-- ==== Sys2Proof/Machine/ShiftRotate.lean ====
section
/-! DEFINITION. The shifts and rotates (47_shift_rotate.md). The source's diagrams are lost: the operations are
UNVERIFIED (G6, G7), log 23. One meaning per row, in the table's order. -/

namespace Sys2Proof.Machine

/-- `RLCA` (47_shift_rotate.md R294). -/
def execRlca (s : State) : Result := changeA (rotateA rlc8) 1 s

/-- `RLA` (47_shift_rotate.md R295). -/
def execRla (s : State) : Result := changeA (rotateA rl8) 1 s

/-- `RRCA` (47_shift_rotate.md R296). -/
def execRrca (s : State) : Result := changeA (rotateA rrc8) 1 s

/-- `RRA` (47_shift_rotate.md R297). -/
def execRra (s : State) : Result := changeA (rotateA rr8) 1 s

/-- `RLC r` (47_shift_rotate.md R298). -/
def execRlcReg (r : Reg8) (s : State) : Result := modifyByte (shiftByte rlc8) (.reg r) 2 s

/-- `RLC (HL)` (47_shift_rotate.md R299). -/
def execRlcHL (s : State) : Result := modifyByte (shiftByte rlc8) (.mem .atHL) 2 s

/-- `RLC (IX + d)` (47_shift_rotate.md R300). -/
def execRlcIX (d : Byte) (s : State) : Result := modifyByte (shiftByte rlc8) (.mem (.atIX d)) 4 s

/-- `RLC (IY + d)` (47_shift_rotate.md R301). -/
def execRlcIY (d : Byte) (s : State) : Result := modifyByte (shiftByte rlc8) (.mem (.atIY d)) 4 s

/-- `RL r` (47_shift_rotate.md R302). -/
def execRlReg (r : Reg8) (s : State) : Result := modifyByte (shiftByte rl8) (.reg r) 2 s

/-- `RL (HL)` (47_shift_rotate.md R303). -/
def execRlHL (s : State) : Result := modifyByte (shiftByte rl8) (.mem .atHL) 2 s

/-- `RL (IX + d)` (47_shift_rotate.md R304). -/
def execRlIX (d : Byte) (s : State) : Result := modifyByte (shiftByte rl8) (.mem (.atIX d)) 4 s

/-- `RL (IY + d)` (47_shift_rotate.md R305). -/
def execRlIY (d : Byte) (s : State) : Result := modifyByte (shiftByte rl8) (.mem (.atIY d)) 4 s

/-- `RRC r` (47_shift_rotate.md R306). -/
def execRrcReg (r : Reg8) (s : State) : Result := modifyByte (shiftByte rrc8) (.reg r) 2 s

/-- `RRC (HL)` (47_shift_rotate.md R307). -/
def execRrcHL (s : State) : Result := modifyByte (shiftByte rrc8) (.mem .atHL) 2 s

/-- `RRC (IX + d)` (47_shift_rotate.md R308). -/
def execRrcIX (d : Byte) (s : State) : Result := modifyByte (shiftByte rrc8) (.mem (.atIX d)) 4 s

/-- `RRC (IY + d)` (47_shift_rotate.md R309). -/
def execRrcIY (d : Byte) (s : State) : Result := modifyByte (shiftByte rrc8) (.mem (.atIY d)) 4 s

/-- `RR r` (47_shift_rotate.md R310). -/
def execRrReg (r : Reg8) (s : State) : Result := modifyByte (shiftByte rr8) (.reg r) 2 s

/-- `RR (HL)` (47_shift_rotate.md R311). -/
def execRrHL (s : State) : Result := modifyByte (shiftByte rr8) (.mem .atHL) 2 s

/-- `RR (IX + d)` (47_shift_rotate.md R312). -/
def execRrIX (d : Byte) (s : State) : Result := modifyByte (shiftByte rr8) (.mem (.atIX d)) 4 s

/-- `RR (IY + d)` (47_shift_rotate.md R313). -/
def execRrIY (d : Byte) (s : State) : Result := modifyByte (shiftByte rr8) (.mem (.atIY d)) 4 s

/-- `RLD` (47_shift_rotate.md R314). -/
def execRld (s : State) : Result := rotateDigits rldDigits s

/-- `RRD` (47_shift_rotate.md R315). -/
def execRrd (s : State) : Result := rotateDigits rrdDigits s

/-- `SLA r` (47_shift_rotate.md R316). -/
def execSlaReg (r : Reg8) (s : State) : Result := modifyByte (shiftByte sla8) (.reg r) 2 s

/-- `SLA (HL)` (47_shift_rotate.md R317). -/
def execSlaHL (s : State) : Result := modifyByte (shiftByte sla8) (.mem .atHL) 2 s

/-- `SLA (IX + d)` (47_shift_rotate.md R318). -/
def execSlaIX (d : Byte) (s : State) : Result := modifyByte (shiftByte sla8) (.mem (.atIX d)) 4 s

/-- `SLA (IY + d)` (47_shift_rotate.md R319). -/
def execSlaIY (d : Byte) (s : State) : Result := modifyByte (shiftByte sla8) (.mem (.atIY d)) 4 s

/-- `SRA r` (47_shift_rotate.md R320). -/
def execSraReg (r : Reg8) (s : State) : Result := modifyByte (shiftByte sra8) (.reg r) 2 s

/-- `SRA (HL)` (47_shift_rotate.md R321). -/
def execSraHL (s : State) : Result := modifyByte (shiftByte sra8) (.mem .atHL) 2 s

/-- `SRA (IX + d)` (47_shift_rotate.md R322). -/
def execSraIX (d : Byte) (s : State) : Result := modifyByte (shiftByte sra8) (.mem (.atIX d)) 4 s

/-- `SRA (IY + d)` (47_shift_rotate.md R323). -/
def execSraIY (d : Byte) (s : State) : Result := modifyByte (shiftByte sra8) (.mem (.atIY d)) 4 s

/-- `SRL r` (47_shift_rotate.md R324). -/
def execSrlReg (r : Reg8) (s : State) : Result := modifyByte (shiftByte srl8) (.reg r) 2 s

/-- `SRL (HL)` (47_shift_rotate.md R325). -/
def execSrlHL (s : State) : Result := modifyByte (shiftByte srl8) (.mem .atHL) 2 s

/-- `SRL (IX + d)` (47_shift_rotate.md R326). -/
def execSrlIX (d : Byte) (s : State) : Result := modifyByte (shiftByte srl8) (.mem (.atIX d)) 4 s

/-- `SRL (IY + d)` (47_shift_rotate.md R327). -/
def execSrlIY (d : Byte) (s : State) : Result := modifyByte (shiftByte srl8) (.mem (.atIY d)) 4 s

end Sys2Proof.Machine
end

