/-! ### setA -/

@[simp] theorem State.setA_regs (s : State) (v : Byte) : (s.setA v).regs = { s.regs with a := v } := rfl
@[simp] theorem State.setA_flags (s : State) (v : Byte) : (s.setA v).flags = s.flags := rfl
@[simp] theorem State.setA_ix (s : State) (v : Byte) : (s.setA v).ix = s.ix := rfl
@[simp] theorem State.setA_iy (s : State) (v : Byte) : (s.setA v).iy = s.iy := rfl
@[simp] theorem State.setA_sp (s : State) (v : Byte) : (s.setA v).sp = s.sp := rfl
@[simp] theorem State.setA_pc (s : State) (v : Byte) : (s.setA v).pc = s.pc := rfl
@[simp] theorem State.setA_iff (s : State) (v : Byte) : (s.setA v).iff = s.iff := rfl
@[simp] theorem State.setA_inhibit (s : State) (v : Byte) : (s.setA v).inhibit = s.inhibit := rfl
@[simp] theorem State.setA_halted (s : State) (v : Byte) : (s.setA v).halted = s.halted := rfl
@[simp] theorem State.setA_mem (s : State) (v : Byte) : (s.setA v).mem = s.mem := rfl
@[simp] theorem State.setA_platform (s : State) (v : Byte) : (s.setA v).platform = s.platform := rfl
@[simp] theorem State.setA_ioOut (s : State) (v : Byte) : (s.setA v).ioOut = s.ioOut := rfl
@[simp] theorem State.setA_ioReads (s : State) (v : Byte) : (s.setA v).ioReads = s.ioReads := rfl
@[simp] theorem State.setA_boundary (s : State) (v : Byte) : (s.setA v).boundary = s.boundary := rfl
@[simp] theorem State.setA_draws (s : State) (v : Byte) : (s.setA v).draws = s.draws := rfl

/-! ### setFlags -/

@[simp] theorem State.setFlags_regs (s : State) (f : Flags) : (s.setFlags f).regs = s.regs := rfl
@[simp] theorem State.setFlags_flags (s : State) (f : Flags) : (s.setFlags f).flags = f := rfl
@[simp] theorem State.setFlags_ix (s : State) (f : Flags) : (s.setFlags f).ix = s.ix := rfl
@[simp] theorem State.setFlags_iy (s : State) (f : Flags) : (s.setFlags f).iy = s.iy := rfl
@[simp] theorem State.setFlags_sp (s : State) (f : Flags) : (s.setFlags f).sp = s.sp := rfl
@[simp] theorem State.setFlags_pc (s : State) (f : Flags) : (s.setFlags f).pc = s.pc := rfl
@[simp] theorem State.setFlags_iff (s : State) (f : Flags) : (s.setFlags f).iff = s.iff := rfl
@[simp] theorem State.setFlags_inhibit (s : State) (f : Flags) : (s.setFlags f).inhibit = s.inhibit := rfl
@[simp] theorem State.setFlags_halted (s : State) (f : Flags) : (s.setFlags f).halted = s.halted := rfl
@[simp] theorem State.setFlags_mem (s : State) (f : Flags) : (s.setFlags f).mem = s.mem := rfl
@[simp] theorem State.setFlags_platform (s : State) (f : Flags) : (s.setFlags f).platform = s.platform := rfl
@[simp] theorem State.setFlags_ioOut (s : State) (f : Flags) : (s.setFlags f).ioOut = s.ioOut := rfl
@[simp] theorem State.setFlags_ioReads (s : State) (f : Flags) : (s.setFlags f).ioReads = s.ioReads := rfl
@[simp] theorem State.setFlags_boundary (s : State) (f : Flags) : (s.setFlags f).boundary = s.boundary := rfl
@[simp] theorem State.setFlags_draws (s : State) (f : Flags) : (s.setFlags f).draws = s.draws := rfl

/-! ### retire -/

@[simp] theorem State.retire_regs (s : State) (len : Word) : (s.retire len).regs = s.regs := rfl
@[simp] theorem State.retire_flags (s : State) (len : Word) : (s.retire len).flags = s.flags := rfl
@[simp] theorem State.retire_ix (s : State) (len : Word) : (s.retire len).ix = s.ix := rfl
@[simp] theorem State.retire_iy (s : State) (len : Word) : (s.retire len).iy = s.iy := rfl
@[simp] theorem State.retire_sp (s : State) (len : Word) : (s.retire len).sp = s.sp := rfl
@[simp] theorem State.retire_pc (s : State) (len : Word) : (s.retire len).pc = s.pc + len := rfl
@[simp] theorem State.retire_iff (s : State) (len : Word) : (s.retire len).iff = s.iff := rfl
@[simp] theorem State.retire_inhibit (s : State) (len : Word) : (s.retire len).inhibit = false := rfl
@[simp] theorem State.retire_halted (s : State) (len : Word) : (s.retire len).halted = s.halted := rfl
@[simp] theorem State.retire_mem (s : State) (len : Word) : (s.retire len).mem = s.mem := rfl
@[simp] theorem State.retire_platform (s : State) (len : Word) : (s.retire len).platform = s.platform := rfl
@[simp] theorem State.retire_ioOut (s : State) (len : Word) : (s.retire len).ioOut = s.ioOut := rfl
@[simp] theorem State.retire_ioReads (s : State) (len : Word) : (s.retire len).ioReads = s.ioReads := rfl
@[simp] theorem State.retire_boundary (s : State) (len : Word) : (s.retire len).boundary = s.boundary := rfl
@[simp] theorem State.retire_draws (s : State) (len : Word) : (s.retire len).draws = s.draws := rfl
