/-! ## The fetch and the step -/

theorem fetchFrom_withRequests (fuel : Nat) : ∀ bytes : List Byte,
    (s.withRequests requests).fetchFrom bytes fuel = s.fetchFrom bytes fuel := by
  have haccess (a : Word) : (s.withRequests requests).canAccess a = s.canAccess a := rfl
  have hpeek (a : Word) : (s.withRequests requests).peek a = s.peek a := rfl
  have hpc : (s.withRequests requests).pc = s.pc := rfl
  have hmem : (s.withRequests requests).mem = s.mem := rfl
  induction fuel with
  | zero => intro bytes; simp only [State.fetchFrom, hpc]
  | succ fuel ih => intro bytes; simp only [State.fetchFrom, ih, haccess, hpeek, hpc, hmem]

end requests

/-- A request is masked by IFF = 0 and in the shadow of DI and EI (60_exceptions.md R404, R405). -/
theorem interruptAccepted_of_masked {s : State} (h : s.iff = false ∨ s.inhibit = true) :
    s.interruptAccepted = false := h.elim interruptAccepted_of_iff_off interruptAccepted_of_inhibit

/-- Settles O12: a masked request is not accepted, and past the boundary nothing looks at the requests. -/
theorem maskedRequestIsIgnored : Obligations.MaskedRequestIsIgnored := by
  intro s requests hmasked
  have haccepted : s.interruptAccepted = false := interruptAccepted_of_masked hmasked
  have haccepted' : (s.withRequests requests).interruptAccepted = false := interruptAccepted_of_masked hmasked
  have hreset : (s.withRequests requests).resetRequested = s.resetRequested := rfl
  have hhalted : (s.withRequests requests).halted = s.halted := rfl
  have htick : (s.withRequests requests).tick = s.tick.withRequests requests := rfl
  have hfetch : (s.tick.withRequests requests).fetchInstr = s.tick.fetchInstr := fetchFrom_withRequests maxLength []
  simp only [step, haccepted, haccepted', hreset, hhalted, htick, hfetch, Bool.false_eq_true, if_false]
  split
  · rfl
  split
  · rfl
  split
  · rfl
  · exact exec_withRequests _

end Sys2Proof.Machine
end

========================

■ **Work item**: Give back exactly the lines of the listing above that run from the line with "(47_shift_rotate.md R303). -/" to the line with "def execRrcReg (r", inclusive.

■ **Reply to the task**:
/-- `RL (HL)` (47_shift_rotate.md R303). -/
def execRlHL (s : State) : Result := modifyByte (shiftByte rl8) (.mem .atHL) 2 s

/-- `RL (IX + d)` (47_shift_rotate.md R304). -/
def execRlIX (d : Byte) (s : State) : Result := modifyByte (shiftByte rl8) (.mem (.atIX d)) 4 s

/-- `RL (IY + d)` (47_shift_rotate.md R305). -/
def execRlIY (d : Byte) (s : State) : Result := modifyByte (shiftByte rl8) (.mem (.atIY d)) 4 s

/-- `RRC r` (47_shift_rotate.md R306). -/
def execRrcReg (r : Reg8) (s : State) : Result := modifyByte (shiftByte rrc8) (.reg r) 2 s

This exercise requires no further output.